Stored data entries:
-- ==== Sys2Proof/Machine/Threading.lean ====
section
/-! DEFINITION. The Threading Controller: the start, course and end of an episode and what the drive's reports and
breaks do to it (chapter 6), with the work that follows an episode (R66, R123, R124, R134). -/

namespace Sys2Proof.Machine

/-- The controller's state and record change. -/
def Works.modThreader (w : Works) (st : St) (f : Threader → Threader) : Works :=
  w.upd st fun x => { x with tc := f x.tc }

/-- The episode record changes, if there is one. -/
def Works.modEpisode (w : Works) (st : St) (f : Episode → Episode) : Works :=
  w.modThreader st fun t => { t with episode := t.episode.map f }

/-- The outcome of a failed episode, as the contour failure's cause (R107, R6). -/
def ThreadOutcome.cause : ThreadOutcome → Cause
  | .threaded => .success
  | .threadAttempts => .threadAttempts
  | .adjLimit => .adjLimit
  | .lockout => .lockout
  | .aborted => .aborted

/-- The end of an episode (R107): IDLE, one summary flag, the THREAD report, THREAD_FAILED on failure, and the record
removed. -/
def Works.endEpisode (w : Works) (st : St) (out : ThreadOutcome) : Works :=
  match (w.station st).tc.episode with
  | none => w
  | some e =>
    let w1 := w.modThreader st fun t =>
      { t with state := .idle, ok := out == .threaded, fail := out != .threaded, episode := none }
    let w2 := w1.report st (.thread e.kind e.contour out e.attempts e.offset)
    match out with
    | .threadAttempts | .adjLimit | .lockout => w2.raise flagThreadFailed
    | .threaded | .aborted => w2

/-! ## What follows an episode -/

/-- The end of a recovery (R123, R125): the record is removed and the activity returns to CUTTING or TAB_PASS. In a
tab pass the traverse part of the approach is behind the wire, so approach next stands past it (log entry 32). -/
def Works.endRecovery (w : Works) (st : St) : Works :=
  let w1 := w.upd st fun x => { x with recovery := none }
  let w2 := w1.upd st fun x => { x with activity := w1.workActivity st }
  match w2.current? st with
  | none => w2
  | some (_, c) =>
    w2.upd st fun x =>
      { x with
        pass := x.pass.map fun r =>
          { r with work := r.work.map fun p => { p with next := max p.next (c.traversePart p).length } } }

/-- The traverse list of a recovery at step TRAVERSE (R125, R139). -/
def Works.traverseList (w : Works) (st : St) (id : Nat) (c : Contour) : List (Direction × KerfEntry) :=
  match w.tailWork st id with
  | some p => c.repeatedApproach p
  | none => (c.cutUpTo (c.mainBoundary.1 - 1)).map fun e => (.forward, e)

/-- The step of the recovery record changes. -/
def Works.modRecovery (w : Works) (st : St) (f : Recovery → Recovery) : Works :=
  w.upd st fun x => { x with recovery := x.recovery.map f }

/-- The pass record's per-contour fields change. -/
def Works.modPass (w : Works) (st : St) (f : PassWork → PassWork) : Works :=
  w.upd st fun x => { x with pass := x.pass.map fun r => { r with work := r.work.map f } }

/-- The work that follows a successful episode: of a recovery (R123, R124), of a tab pass (R134), or of an entry
(R66). The wire place is set as R114 gives. -/
def Works.afterSuccess (w : Works) (st : St) (kind : EpisodeKind) : Works :=
  let place : WirePlace := match kind with
    | .startHole => .startHole
    | .inKerf => .inCut
  let w1 := w.upd st fun x => { x with wire := .threaded, wirePlace := place }
  match w1.current? st with
  | none => w1
  | some (id, c) =>
    match (w1.station st).recovery with
    | some _ =>
      match kind with
      | .inKerf => w1.endRecovery st
      | .startHole =>
        if (w1.traverseList st id c).isEmpty then w1.endRecovery st
        else w1.modRecovery st fun r => { r with step := .traverse, next := some 0 }
    | none =>
      match w1.tailWork st id with
      | some _ => w1.modPass st fun p => { p with step := .approach, next := 0 }
      | none => (w1.modContour id fun c => c.setState .cutting).upd st fun x => { x with activity := .cutting }

/-- An episode ends in success (R103): the wire is THREADED and the contour's thread offset is the episode's. -/
def Works.episodeSucceeds (w : Works) (st : St) : Works :=
  match (w.station st).tc.episode with
  | none => w
  | some e =>
    let w1 := (w.endEpisode st .threaded).modContour e.contour fun c =>
      { c with prog := { c.prog with offset := e.offset } }
    w1.afterSuccess st e.kind

/-- An episode ends in failure (R107): a failed in-kerf episode of a recovery falls back to the start-hole path
(R123); any other failure is the contour's (R66, R124, R142). -/
def Works.episodeFails (w : Works) (st : St) (out : ThreadOutcome) : Works :=
  match (w.station st).tc.episode with
  | none => w
  | some e =>
    let w1 := w.endEpisode st out
    match e.kind with
    | .inKerf => w1.modRecovery st fun r => { r with path := some .startHole, step := .travel }
    | .startHole => w1.failContour st out.cause none

/-! ## The course of an episode -/

/-- An attempt is due (R97): with the attempts used up the episode fails; otherwise the attempt's variables are set
afresh, and the THREAD is issued when the station is free to issue it. -/
def Works.attemptDue (w : Works) (st : St) : Works :=
  match (w.station st).tc.episode with
  | none => w
  | some e =>
    if e.attempts = e.attemptLimit then w.episodeFails st .threadAttempts
    else w.modEpisode st fun e =>
      { e with lockRun := 0, lastMiss := none, broken := false, lockoutPending := false, reason := none }

/-- An episode begins (R96): staged parameters are applied, the record is set up, both summary flags are cleared,
and the attempt check is made. -/
def Works.startEpisode (w : Works) (st : St) (kind : EpisodeKind) (id : Nat) (c : Contour) : Works :=
  let t := (w.station st).tc
  let p := t.staged.getD t.params
  let e : Episode :=
    { kind := kind
      contour := id
      attemptLimit := match kind with
        | .startHole => c.cfg.attemptLimit
        | .inKerf => p.inKerfLimit
      lockCount := p.lockCount
      offsetBound := p.offsetBound
      relock := p.relock
      attempts := 0
      offset := 0
      lockRun := 0
      lastMiss := none
      broken := false
      lockoutPending := false
      reason := none
      clearanceDue := false }
  (w.modThreader st fun t =>
    { t with params := p, staged := none, ok := false, fail := false, episode := some e }).attemptDue st

/-- The outstanding tool operation leaves the pair and the controller's state changes. -/
def Works.toolEnds (w : Works) (st : St) (s : ThreaderState) : Works :=
  (w.upd st fun x => { x with pair := [] }).modThreader st fun t => { t with state := s }

/-- A PROBE taken (R98, R104): it counts in FEEDING with the attempt not broken and no STOP awaited. The N-th
consecutive SEATED ends the THREAD, and CONFIRM is issued. A result byte that names no result changes nothing (log
entry 7). -/
def Works.probe (w : Works) (st : St) (result : Byte) : Works :=
  let x := w.station st
  match x.tc.episode, probeResultOf result with
  | some e, some r =>
    if x.tc.state = .feeding ∧ e.broken = false ∧ x.stopAwaited = false then
      match r with
      | .short => w.modEpisode st fun e => { e with lockRun := 0, lastMiss := some .short }
      | .long => w.modEpisode st fun e => { e with lockRun := 0, lastMiss := some .long }
      | .seated =>
        let w1 := w.modEpisode st fun e => { e with lockRun := e.lockRun + 1 }
        if e.lockRun + 1 = e.lockCount then (w1.toolEnds st .locked).upd st fun x => x.push .confirm else w1
    else w
  | _, _ => w

/-- ABANDON is issued with this reason, and the controller goes to ABANDONING (R99, R102, R105). -/
def Works.issueAbandon (w : Works) (st : St) : Works :=
  (w.modThreader st fun t => { t with state := .abandoning }).upd st fun x => x.push .abandon

/-- A PROBE_END taken (R99, R104): in FEEDING with no STOP awaited it ends the THREAD; the attempt has missed, or
was broken and counted at its break, and ABANDON is issued. -/
def Works.probeEnd (w : Works) (st : St) : Works :=
  let x := w.station st
  match x.tc.episode with
  | none => w
  | some _ =>
    if x.tc.state = .feeding ∧ x.stopAwaited = false then
      let w1 := w.modEpisode st fun e =>
        if e.broken then { e with reason := some .broken }
        else { e with attempts := e.attempts + 1, reason := some .miss }
      (w1.toolEnds st .idle).issueAbandon st
    else w

/-- Lockout is taken (R102): the attempt is counted, and an ABANDON with reason LOCKOUT is due. -/
def Works.takeLockout (w : Works) (st : St) : Works :=
  (w.modEpisode st fun e => { e with attempts := e.attempts + 1, reason := some .lockout }).toolEnds st .idle

/-- A THREADED taken (R102, R103, R104): in LOCKED it is a success, or takes lockout. In a teardown the episode ends
with outcome ABORTED and leaves the wire as R108 gives (the attempt is counted, log entry 8). -/
def Works.threaded (w : Works) (st : St) : Works :=
  let x := w.station st
  match x.tc.episode with
  | none => w
  | some e =>
    if x.tc.state = .locked then
      if x.state = .aborting then
        let w1 := (w.modEpisode st fun e => { e with attempts := e.attempts + 1 }).toolEnds st .idle
        (w1.endEpisode st .aborted).upd st fun x => { x with wire := if e.lockoutPending then .broken else .threaded }
      else if e.lockoutPending then w.takeLockout st
      else ((w.modEpisode st fun e => { e with attempts := e.attempts + 1 }).toolEnds st .idle).episodeSucceeds st
    else w

/-- An ABANDONED after a miss (R100): the offset moves by the last miss, and at the bound the episode fails. -/
def Works.afterMiss (w : Works) (st : St) (e : Episode) : Works :=
  let next : Int := match e.lastMiss with
    | some .short => e.offset + 1
    | some .long => e.offset - 1
    | none => e.offset
  if next < -(e.offsetBound : Int) ∨ (e.offsetBound : Int) < next then w.episodeFails st .adjLimit
  else (w.modEpisode st fun e => { e with offset := next }).attemptDue st

/-- An ABANDONED taken (R100, R104, R108): in ABANDONING it ends the ABANDON, and the controller acts on the abandon
reason. In a teardown it only ends the episode: the offset index that the ABORTED THREAD report carries is not moved by
the last miss (log entry 28). -/
def Works.abandoned (w : Works) (st : St) : Works :=
  let x := w.station st
  match x.tc.episode with
  | none => w
  | some e =>
    if x.tc.state = .abandoning then
      let w1 := w.toolEnds st .idle
      if x.state = .aborting then (w1.endEpisode st .aborted).upd st fun x => x.setWire .unthreaded
      else
        let w2 := w1.modEpisode st fun e => { e with reason := none }
        match e.reason with
        | some .miss => w2.afterMiss st e
        | some .broken => w2.attemptDue st
        | some .lockout =>
          match e.relock with
          | .retry => w2.attemptDue st
          | .fail => w2.episodeFails st .lockout
        | some .clearance => (w2.modEpisode st fun e => { e with clearanceDue := false }).attemptDue st
        | none => w2
    else w

/-- A THREAD ended by a STOP's answer or by a FAULT (R105, R106): the attempt has no outcome of its own, and wire has
been fed that must be cleared. In a teardown the episode ends and the wire is UNKNOWN (R108). -/
def Works.threadEnds (w : Works) (st : St) : Works :=
  let w1 := w.modThreader st fun t => { t with state := .idle }
  if (w.station st).state = .aborting then (w1.endEpisode st .aborted).upd st fun x => x.setWire .unknown
  else w1.modEpisode st fun e => { e with clearanceDue := true, reason := some .clearance }

/-- A CONFIRM ended by a FAULT (R102, R106, R108): lockout when it was pending, which counts the attempt; otherwise the
attempt is not counted, and a clearance is due. In a teardown the episode ends and the wire is UNKNOWN (log entry 8). -/
def Works.confirmFaults (w : Works) (st : St) : Works :=
  let x := w.station st
  match x.tc.episode with
  | none => w
  | some e =>
    if e.lockoutPending then
      if x.state = .aborting then (w.takeLockout st).threadEnds st else w.takeLockout st
    else w.threadEnds st

/-- An ABANDON ended by a FAULT (R106, R108): it returns to be issued again whole, the reason kept. -/
def Works.abandonFaults (w : Works) (st : St) : Works :=
  if (w.station st).state = .aborting then w.threadEnds st
  else
    (w.modThreader st fun t => { t with state := .idle }).upd st fun x =>
      { x with returned := x.returned ++ [{ body := .abandon, progress := 0 }] }

/-- A BREAK edge while an episode record is present (R101). In IDLE it has no effect, also while an ABANDON that is neither
an attempt due nor a clearance due waits to be issued: after a lockout, or after a FAULT (log entry 34). -/
def Works.breakInEpisode (w : Works) (st : St) : Works :=
  let x := w.station st
  match x.tc.episode with
  | none => w
  | some e =>
    match x.tc.state with
    | .feeding =>
      if e.broken then w else w.modEpisode st fun e => { e with broken := true, attempts := e.attempts + 1 }
    | .locked => w.modEpisode st fun e => { e with lockoutPending := true }
    | .abandoning | .idle => w

end Sys2Proof.Machine
end

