/-- A contour failure of the station's current contour `id` (R153, R154): CONTOUR_FAILED is flagged; under SKIP the contour
ends, and under HALT its failure is pending and CONTOUR_FAILED is added to the holds, with DRIVE_FAULT when the event is a
FAULT of this code. -/
def Works.Fails (w : Works) (st : St) (id : Nat) (c : Contour) (cause : Cause) (code : Option Byte) (w' : Works) : Prop :=
  (c.cfg.policy = .skip → (w.raise flagContourFailed).EndsFailed st id c cause w')
    ∧ (c.cfg.policy = .halt →
      w' = ((w.raise flagContourFailed).modContour id fun c =>
        { c with prog := { c.prog with pendingFailure := some cause } }).addHolds st
          { contourFailed := true, driveFault := code.isSome } code (some cause))

/-- A closing begins for contour `id`, whose record is `c` (R72, R73, R137): the contour is CLOSING, the closing record is
set up from the plan, and the catch wait is armed for CATCH unless the station is in teardown (log entry 15). That its main
pass counts as ended is log entry 13's. -/
def Works.ClosingBegins (w : Works) (st : St) (id : Nat) (c : Contour) (w' : Works) : Prop :=
  let need := c.plan.confirmRequired
  let tail := (w.station st).inPass id
  w' = (w.modContour id fun c => { c with state := .closing, mainEnded := true }).upd st fun x =>
    { x with
      closing := some { cutReceived := false, required := need, satisfied := decide (need = .plain) }
      catchWait :=
        if need = .catcher ∧ x.state ≠ .aborting then some (w.time + BitVec.ofNat 32 (c.plan.timeout * 100000)) else none
      activity := if tail then x.activity else .closing
      pass :=
        if tail then x.pass.map fun r => { r with work := r.work.map fun p => { p with step := .closing } } else x.pass }

/-- Entry `e`, ordinal `k` of contour `id`, becomes CUT, or TAIL_CUT in a tail (R68, R83, R136): its mark is reported DONE,
the cut cursor rises in a main pass, and the last ordinal of the main pass or the last entry of the tail begins the
closing. -/
def Works.EntryCounts (w : Works) (st : St) (id k : Nat) (c : Contour) (e : KerfEntry) (tail : Bool) (w' : Works) : Prop :=
  let v := (w.modContour id fun c =>
      { c with
        kerf := c.kerf.map fun f =>
          if f.ordinal = k then { f with state := if tail then .tailCut else .cut, handle := none } else f
        prog := { c.prog with cursor := if tail then c.prog.cursor else c.prog.cursor + 1 } }).markReport? st
          (e.handle.map fun h => { handle := h, seq := e.seq, contour := id }) .done
  let last : Prop :=
    if tail = true then ∀ f ∈ c.kerf, f.ordinal ≠ k → f.state ≠ .tail ∧ f.state ≠ .tailIssued else k = c.cfg.segments
  (last → v.ClosingBegins st id c w') ∧ (¬last → w' = v)

/-- The move of entry `k` of contour `id` ended at `p` short of a DONE (R60, R83, R84): the entry keeps the greater progress,
never past its length (log entry 14); at its full length it counts as cut, and otherwise it returns to PENDING or TAIL. -/
def Works.EntryReturns (w : Works) (st : St) (id k p : Nat) (tail : Bool) (w' : Works) : Prop :=
  let kept : KerfEntry → KerfEntry := fun f =>
    if f.ordinal = k then { f with progress := min (max p f.progress) f.seg.length } else f
  ((∀ c, w.contour? id = some c → c.entry? k = none) → w' = w)
    ∧ ∀ c e, w.contour? id = some c → c.entry? k = some e →
      (max p e.progress < e.seg.length →
          w' = w.modContour id fun c =>
            { c with
              kerf := c.kerf.map fun f =>
                if f.ordinal = k then { kept f with state := if tail then .tail else .pending } else f })
        ∧ (e.seg.length ≤ max p e.progress →
          (w.modContour id fun c => { c with kerf := c.kerf.map kept }).EntryCounts st id k
            { c with kerf := c.kerf.map kept } { e with progress := e.seg.length } tail w')

/-- A THREAD, or in some cases a CONFIRM or ABANDON, ended by a STOP's answer or a FAULT (R105, R106, R108): a clearance is
due, and in a teardown the episode ends ABORTED with its THREAD report and the wire UNKNOWN. -/
def Works.ThreadEnds (w : Works) (st : St) (w' : Works) : Prop :=
  let x := w.station st
  (x.state ≠ .aborting →
      w' = w.upd st fun x =>
        { x with
          tc := { x.tc with
            state := .idle
            episode := x.tc.episode.map fun e => { e with clearanceDue := true, reason := some .clearance } } })
    ∧ (x.state = .aborting → x.tc.episode = none →
      w' = w.upd st fun x => { x with tc := { x.tc with state := .idle }, wire := .unknown, wirePlace := .nowhere })
    ∧ ∀ e, x.state = .aborting → x.tc.episode = some e →
      w' = ((w.upd st fun x =>
          { x with tc := { x.tc with state := .idle, ok := false, fail := true, episode := none } }).report st
            (.thread e.kind e.contour .aborted e.attempts e.offset)).upd st fun x =>
              { x with wire := .unknown, wirePlace := .nowhere }

/-- An operation that has left the pair at a STOPPED or FAULT at progress `p`, by its kind (R60, R61, R62, R102, R105, R106,
R108, R158; the attempt of a lockout in a teardown is log entry 8's, that nothing returns there log entry 15's). -/
def Works.OpEnds (w : Works) (st : St) (body : OpBody) (p : Nat) (w' : Works) : Prop :=
  let x := w.station st
  let joins : Nat → Works := fun q =>
    if x.state = .aborting then w
    else w.upd st fun x => { x with returned := x.returned ++ [{ body := body, progress := q }] }
  match body with
  | .move _ _ _ _ (.mainEntry id k) => w.EntryReturns st id k p false w'
  | .move _ _ _ _ (.tailEntry id k) => w.EntryReturns st id k p true w'
  | .move _ _ _ _ (.traverse _ _) | .move _ _ _ _ .entryTravel | .move _ _ _ _ .passTravel
  | .move _ _ _ _ .recoveryTravel | .move _ _ _ _ (.directive _) | .dwell _ _ => w' = joins p
  | .thread _ => w.ThreadEnds st w'
  | .confirm =>
    (x.tc.episode = none → w' = w)
      ∧ ∀ e, x.tc.episode = some e →
        let v := w.upd st fun x =>
          { x with
            pair := []
            tc := { x.tc with
              state := .idle, episode := some { e with attempts := e.attempts + 1, reason := some .lockout } } }
        (e.lockoutPending = false → w.ThreadEnds st w')
          ∧ (e.lockoutPending = true → x.state ≠ .aborting → w' = v)
          ∧ (e.lockoutPending = true → x.state = .aborting → v.ThreadEnds st w')
  | .abandon =>
    (x.state = .aborting → w.ThreadEnds st w')
      ∧ (x.state ≠ .aborting →
        w' = w.upd st fun x =>
          { x with
            tc := { x.tc with state := .idle }, returned := x.returned ++ [{ body := .abandon, progress := 0 }] })
  | .wireCut purpose =>
    (purpose ≠ .teardown ∨ x.state ≠ .aborting → w' = joins 0)
      ∧ (purpose = .teardown → x.state = .aborting →
        w' = w.upd st fun x => { x with wire := .unknown, wirePlace := .nowhere })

■ **REQUIRED WORK**
Word for word, restate the lines above from the line containing "t with episode" through the line containing "fail := out", with both included and nothing else.

■ **RESPONSE AREA**
  w.modThreader st fun t => { t with episode := t.episode.map f }

/-- The outcome of a failed episode, as the contour failure's cause (R107, R6). -/
def ThreadOutcome.cause : ThreadOutcome → Cause
  | .threaded => .success
  | .threadAttempts => .threadAttempts
  | .adjLimit => .adjLimit
  | .lockout => .lockout
  | .aborted => .aborted

/-- The end of an episode (R107): IDLE, one summary flag, the THREAD report, THREAD_FAILED on failure, and the record
removed. -/
def Works.endEpisode (w : Works) (st : St) (out : ThreadOutcome) : Works :=
  match (w.station st).tc.episode with
  | none => w
  | some e =>
    let w1 := w.modThreader st fun t =>
      { t with state := .idle, ok := out == .threaded, fail := out != .threaded, episode := none }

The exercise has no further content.